Harmful marks per execution fell sharply. Matched 12-day windows on either side of the rollout:
| OLD ACE | NEW ACE | |
|---|---|---|
| Helpful marks / execution | 5.63 | 4.26 |
| Harmful marks / execution | 0.30 | 0.05 |
Helpful per execution drifted a touch. Harmful per execution dropped much more cleanly: about a six-fold reduction. The agent is getting hurt by stale or misapplied cheatsheets meaningfully less often than before.
Prompt size: about half, drawn from a much bigger store. The cheatsheets section is now roughly half the size it used to be, even though the underlying memory it's drawn from is several times larger than the old capped set. Each retrieved cheatsheet now carries its own retrieval and freshness metadata, and an org/query guide gets prepended every run, so we spent some of the savings on navigation aids the agent needs to use the smaller content set well. The net is meaningfully smaller per-run, against a meaningfully bigger memory.

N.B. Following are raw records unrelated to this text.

-- ==== Sys2Proof/Decode.lean ====
section
/-! DEFINITION. The command a word of spec/opcode_table.json spells. No row of the table gives bits (each row's
"fields" is empty), so no word spells a command. The frames of R185 are read by `Machine.classifyFrame`. -/

namespace Sys2Proof

/-- The command the word `w` of `nbits` bits spells by the table: none, since no row of the table has bits. -/
def decodeTableWord (_nbits _w : Nat) : Option Instr := none

end Sys2Proof
end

No memory-centered failure modes since rollout. This is the signal that matters most. PostHog made the same argument for agents in messy environments: evals miss the failures that matter, and the highest-signal practice is staring at production traces every week. We go through traces weekly with the SRE team and have a recurring sync with each design-partner client. No memory-centered failure mode has surfaced since shipping. That's the result we're putting the most weight on.
The bet
We're not claiming a benchmark beat. We don't have one to claim. Our agent runs in the wild, where the eval problem is genuinely hard, security constraints rule out the most unhinged research patterns (no agent writing and executing its own context-optimization code), and the cadence of useful iteration is set by what clients say in the next sync, not by a leaderboard. What we do have is a construct: a posture toward agent memory borrowed from the most interesting recent papers, translated into something a normal engineering team can deploy, review, and roll back.

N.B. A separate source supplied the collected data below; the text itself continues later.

-- ==== Sys2Proof/Machine/Transform.lean ====
section
/-! DEFINITION. Transform arithmetic (R41 to R44) and the frame plane's clamps (R45, R46). -/

namespace Sys2Proof.Machine

open Sys2Proof

/-- Stage 1, mirror (R41). -/
def mirrorPoint (mirror : Bool) (p : Point) : Point := if mirror then ⟨-p.x, p.y⟩ else p

/-- Stage 2, quarter turns counter-clockwise (R41). -/
def rotatePoint (r : Fin 4) (p : Point) : Point :=
  match r with
  | 0 => p
  | 1 => ⟨-p.y, p.x⟩
  | 2 => ⟨-p.x, -p.y⟩
  | 3 => ⟨p.y, -p.x⟩

/-- Stage 3 for one coordinate: scale in percent, rounded half away from zero (R42). -/
def scaleRound (scale : Nat) (v : Int) : Int :=
  let n := v * scale
  if 0 < n then (n + 50) / 100 else if n < 0 then -((-n + 50) / 100) else 0

/-- Q of a cumulative position P (R41, R42). -/
def Transform.apply (t : Transform) (p : Point) : Point :=
  let r := rotatePoint t.rotation (mirrorPoint t.mirror p)
  ⟨scaleRound t.scale r.x, scaleRound t.scale r.y⟩

/-- The extent after mirror and rotation: the table of R44. -/
def Extent.turn (x : Extent) (mirror : Bool) (rotation : Fin 4) : Extent :=
  match mirror, rotation with
  | false, 0 => ⟨x.xmin, x.xmax, x.ymin, x.ymax⟩
  | false, 1 => ⟨-x.ymax, -x.ymin, x.xmin, x.xmax⟩
  | false, 2 => ⟨-x.xmax, -x.xmin, -x.ymax, -x.ymin⟩
  | false, 3 => ⟨x.ymin, x.ymax, -x.xmax, -x.xmin⟩
  | true, 0 => ⟨-x.xmax, -x.xmin, x.ymin, x.ymax⟩
  | true, 1 => ⟨-x.ymax, -x.ymin, -x.xmax, -x.xmin⟩
  | true, 2 => ⟨x.xmin, x.xmax, -x.ymax, -x.ymin⟩
  | true, 3 => ⟨x.ymin, x.ymax, x.xmin, x.xmax⟩

/-- The transformed extent (R44): mirror and rotation first, then the scaled rounding of each bound. -/
def Transform.extent (t : Transform) (x : Extent) : Extent :=
  let y := x.turn t.mirror t.rotation
  ⟨scaleRound t.scale y.xmin, scaleRound t.scale y.xmax, scaleRound t.scale y.ymin, scaleRound t.scale y.ymax⟩

/-- Whether an extent is wider or taller than the field (R38, check 6). -/
def Extent.tooLarge (x field : Extent) : Bool :=
  decide (x.xmax - x.xmin > field.xmax - field.xmin) || decide (x.ymax - x.ymin > field.ymax - field.ymin)

/-- The placement check of R50: the transformed extent at an origin lies inside the field. -/
def Extent.fitsAt (x field : Extent) (o : Point) : Bool :=
  decide (field.xmin ≤ o.x + x.xmin) && decide (o.x + x.xmax ≤ field.xmax) &&
    decide (field.ymin ≤ o.y + x.ymin) && decide (o.y + x.ymax ≤ field.ymax)

/-- A point clamped into travel (R45, R47). -/
def clampTravel (p : Point) : Point :=
  ⟨clampInt (-Config.travelX) Config.travelX p.x, clampInt (-Config.travelY) Config.travelY p.y⟩

/-- The bounds of a SET_FIELD clamped into travel (R46). -/
def Extent.clampTravel (x : Extent) : Extent :=
  ⟨clampInt (-Config.travelX) Config.travelX x.xmin, clampInt (-Config.travelX) Config.travelX x.xmax,
   clampInt (-Config.travelY) Config.travelY x.ymin, clampInt (-Config.travelY) Config.travelY x.ymax⟩

/-- Whether the bounds of a field are in order on both axes (R46). -/
def Extent.ordered (x : Extent) : Bool := decide (x.xmin < x.xmax) && decide (x.ymin < x.ymax)

end Sys2Proof.Machine
end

And the shape we picked is one practitioners would recognize on sight. Not unhinged context-engineering machinery an agent writes for itself, but the same indexing-and-retrieval discipline an SRE already applies to production events. Different optimizer, same primitives. We toned the research down into a vocabulary that fits how production context is already built. That alignment matters more to us than a benchmark would.
The curation engine ACE pioneered is still the right engine for accumulating institutional knowledge. The right use-path is a small always-on orientation tier, per-query retrieval scored against retrieval-handles the Curator writes alongside the content, an agent-optimized guide that documents the store's shape, freshness gates the model can see, and a search tool for the long tail.
A few weeks of production says the harmful-rate has collapsed and the stores keep growing the way we hoped. The Curator wrote the AWS-account-with-two-projects boundary warning into the guide on its own. That wasn't prompted by us, and it's the part I keep watching.